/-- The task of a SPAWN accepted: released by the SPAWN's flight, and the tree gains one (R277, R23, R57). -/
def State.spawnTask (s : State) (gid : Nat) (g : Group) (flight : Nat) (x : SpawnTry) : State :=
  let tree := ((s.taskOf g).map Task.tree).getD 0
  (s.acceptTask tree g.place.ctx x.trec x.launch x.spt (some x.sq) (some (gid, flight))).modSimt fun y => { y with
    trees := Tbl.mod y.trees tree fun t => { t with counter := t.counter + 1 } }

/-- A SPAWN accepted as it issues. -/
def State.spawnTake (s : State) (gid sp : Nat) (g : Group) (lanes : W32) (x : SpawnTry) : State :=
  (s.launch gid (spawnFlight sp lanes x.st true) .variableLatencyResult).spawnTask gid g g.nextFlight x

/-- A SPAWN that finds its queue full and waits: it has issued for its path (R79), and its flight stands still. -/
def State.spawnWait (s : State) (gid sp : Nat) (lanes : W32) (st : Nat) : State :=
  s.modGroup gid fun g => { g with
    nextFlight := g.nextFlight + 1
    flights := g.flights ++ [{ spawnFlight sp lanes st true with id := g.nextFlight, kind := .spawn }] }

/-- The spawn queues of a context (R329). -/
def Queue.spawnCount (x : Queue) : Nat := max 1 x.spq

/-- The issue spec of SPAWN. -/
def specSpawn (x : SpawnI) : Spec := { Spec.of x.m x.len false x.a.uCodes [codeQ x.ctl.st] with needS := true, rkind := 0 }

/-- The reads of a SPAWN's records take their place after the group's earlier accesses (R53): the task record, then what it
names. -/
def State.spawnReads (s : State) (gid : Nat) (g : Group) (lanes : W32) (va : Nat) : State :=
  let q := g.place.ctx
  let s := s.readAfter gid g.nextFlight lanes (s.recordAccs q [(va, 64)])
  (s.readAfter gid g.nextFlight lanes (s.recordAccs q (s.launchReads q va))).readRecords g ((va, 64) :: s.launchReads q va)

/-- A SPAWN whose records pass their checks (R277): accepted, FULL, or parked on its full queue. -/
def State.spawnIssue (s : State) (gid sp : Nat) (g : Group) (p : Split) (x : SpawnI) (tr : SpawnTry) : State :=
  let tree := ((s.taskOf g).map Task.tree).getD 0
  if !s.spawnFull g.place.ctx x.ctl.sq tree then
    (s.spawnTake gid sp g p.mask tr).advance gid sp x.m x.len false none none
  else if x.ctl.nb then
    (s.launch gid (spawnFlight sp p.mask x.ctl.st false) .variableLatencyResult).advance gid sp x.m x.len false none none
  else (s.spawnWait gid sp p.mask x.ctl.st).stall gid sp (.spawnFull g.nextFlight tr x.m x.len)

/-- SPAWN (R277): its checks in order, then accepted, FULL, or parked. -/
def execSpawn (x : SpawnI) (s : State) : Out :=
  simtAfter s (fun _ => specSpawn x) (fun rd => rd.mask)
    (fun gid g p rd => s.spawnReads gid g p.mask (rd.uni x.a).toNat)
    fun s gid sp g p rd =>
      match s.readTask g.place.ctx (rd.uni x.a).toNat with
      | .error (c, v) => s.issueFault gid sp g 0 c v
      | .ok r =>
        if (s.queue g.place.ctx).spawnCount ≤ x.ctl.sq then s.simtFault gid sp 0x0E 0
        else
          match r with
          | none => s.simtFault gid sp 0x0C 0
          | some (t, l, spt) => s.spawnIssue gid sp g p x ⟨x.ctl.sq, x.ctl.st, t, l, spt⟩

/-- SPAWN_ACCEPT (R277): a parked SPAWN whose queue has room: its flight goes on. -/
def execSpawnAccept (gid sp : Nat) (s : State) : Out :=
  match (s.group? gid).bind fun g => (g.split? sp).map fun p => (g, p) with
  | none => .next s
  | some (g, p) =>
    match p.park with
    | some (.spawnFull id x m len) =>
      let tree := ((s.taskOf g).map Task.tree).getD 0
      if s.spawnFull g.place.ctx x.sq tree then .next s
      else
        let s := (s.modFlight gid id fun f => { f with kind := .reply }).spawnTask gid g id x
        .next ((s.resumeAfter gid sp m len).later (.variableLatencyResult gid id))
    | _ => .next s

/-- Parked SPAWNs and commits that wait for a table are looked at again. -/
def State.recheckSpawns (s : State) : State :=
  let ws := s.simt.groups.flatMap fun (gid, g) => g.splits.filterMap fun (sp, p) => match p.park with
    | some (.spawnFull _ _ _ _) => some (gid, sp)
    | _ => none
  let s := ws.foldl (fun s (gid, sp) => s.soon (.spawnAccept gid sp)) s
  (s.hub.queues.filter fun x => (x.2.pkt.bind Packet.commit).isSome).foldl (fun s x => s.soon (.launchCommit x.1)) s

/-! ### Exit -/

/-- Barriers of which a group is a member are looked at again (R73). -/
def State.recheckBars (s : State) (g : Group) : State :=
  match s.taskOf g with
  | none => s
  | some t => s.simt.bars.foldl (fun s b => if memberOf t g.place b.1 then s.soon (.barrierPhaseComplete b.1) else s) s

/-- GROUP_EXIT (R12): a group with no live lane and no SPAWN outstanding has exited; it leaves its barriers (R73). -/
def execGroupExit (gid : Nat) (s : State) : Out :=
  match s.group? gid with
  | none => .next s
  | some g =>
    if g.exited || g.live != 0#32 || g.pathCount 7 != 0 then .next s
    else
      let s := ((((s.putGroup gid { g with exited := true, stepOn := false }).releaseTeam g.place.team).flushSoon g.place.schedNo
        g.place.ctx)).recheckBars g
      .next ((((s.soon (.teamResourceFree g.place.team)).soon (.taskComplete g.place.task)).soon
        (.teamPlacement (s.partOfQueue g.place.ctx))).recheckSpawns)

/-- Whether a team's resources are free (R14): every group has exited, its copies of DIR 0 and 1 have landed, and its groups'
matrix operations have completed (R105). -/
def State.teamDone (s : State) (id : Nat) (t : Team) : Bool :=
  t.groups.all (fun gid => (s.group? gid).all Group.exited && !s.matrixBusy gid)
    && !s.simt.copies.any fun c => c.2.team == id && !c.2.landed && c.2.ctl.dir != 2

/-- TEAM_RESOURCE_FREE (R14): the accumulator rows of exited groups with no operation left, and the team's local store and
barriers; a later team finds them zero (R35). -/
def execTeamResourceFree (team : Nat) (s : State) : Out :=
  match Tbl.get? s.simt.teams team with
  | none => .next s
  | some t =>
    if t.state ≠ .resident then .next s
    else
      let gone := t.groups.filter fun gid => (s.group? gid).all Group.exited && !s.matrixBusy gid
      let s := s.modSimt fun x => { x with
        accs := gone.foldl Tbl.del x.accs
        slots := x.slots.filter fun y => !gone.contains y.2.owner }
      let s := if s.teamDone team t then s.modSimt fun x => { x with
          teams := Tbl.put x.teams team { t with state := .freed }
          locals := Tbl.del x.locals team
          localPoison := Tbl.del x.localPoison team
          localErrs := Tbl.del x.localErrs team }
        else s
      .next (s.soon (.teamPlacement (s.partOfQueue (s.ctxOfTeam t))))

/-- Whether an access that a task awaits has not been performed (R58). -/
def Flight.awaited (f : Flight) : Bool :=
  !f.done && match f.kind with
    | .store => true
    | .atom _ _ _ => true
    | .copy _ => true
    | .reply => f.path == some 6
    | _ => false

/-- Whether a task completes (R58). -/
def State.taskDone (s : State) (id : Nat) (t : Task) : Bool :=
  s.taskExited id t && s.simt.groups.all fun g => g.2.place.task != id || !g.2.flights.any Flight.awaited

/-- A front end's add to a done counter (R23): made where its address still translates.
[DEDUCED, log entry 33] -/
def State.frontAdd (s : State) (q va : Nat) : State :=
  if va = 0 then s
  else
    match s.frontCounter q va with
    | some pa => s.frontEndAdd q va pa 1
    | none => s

========

_Work request_
Restate word for word the entries above from the line with "(fun gid g p" through the line with "b.1) else s) s", inclusive, leaving out everything else.

_Output of the task_
    (fun gid g p rd => s.spawnReads gid g p.mask (rd.uni x.a).toNat)
    fun s gid sp g p rd =>
      match s.readTask g.place.ctx (rd.uni x.a).toNat with
      | .error (c, v) => s.issueFault gid sp g 0 c v
      | .ok r =>
        if (s.queue g.place.ctx).spawnCount ≤ x.ctl.sq then s.simtFault gid sp 0x0E 0
        else
          match r with
          | none => s.simtFault gid sp 0x0C 0
          | some (t, l, spt) => s.spawnIssue gid sp g p x ⟨x.ctl.sq, x.ctl.st, t, l, spt⟩

/-- SPAWN_ACCEPT (R277): a parked SPAWN whose queue has room: its flight goes on. -/
def execSpawnAccept (gid sp : Nat) (s : State) : Out :=
  match (s.group? gid).bind fun g => (g.split? sp).map fun p => (g, p) with
  | none => .next s
  | some (g, p) =>
    match p.park with
    | some (.spawnFull id x m len) =>
      let tree := ((s.taskOf g).map Task.tree).getD 0
      if s.spawnFull g.place.ctx x.sq tree then .next s
      else
        let s := (s.modFlight gid id fun f => { f with kind := .reply }).spawnTask gid g id x
        .next ((s.resumeAfter gid sp m len).later (.variableLatencyResult gid id))
    | _ => .next s

/-- Parked SPAWNs and commits that wait for a table are looked at again. -/
def State.recheckSpawns (s : State) : State :=
  let ws := s.simt.groups.flatMap fun (gid, g) => g.splits.filterMap fun (sp, p) => match p.park with
    | some (.spawnFull _ _ _ _) => some (gid, sp)
    | _ => none
  let s := ws.foldl (fun s (gid, sp) => s.soon (.spawnAccept gid sp)) s
  (s.hub.queues.filter fun x => (x.2.pkt.bind Packet.commit).isSome).foldl (fun s x => s.soon (.launchCommit x.1)) s

/-! ### Exit -/

/-- Barriers of which a group is a member are looked at again (R73). -/
def State.recheckBars (s : State) (g : Group) : State :=
  match s.taskOf g with
  | none => s
  | some t => s.simt.bars.foldl (fun s b => if memberOf t g.place b.1 then s.soon (.barrierPhaseComplete b.1) else s) s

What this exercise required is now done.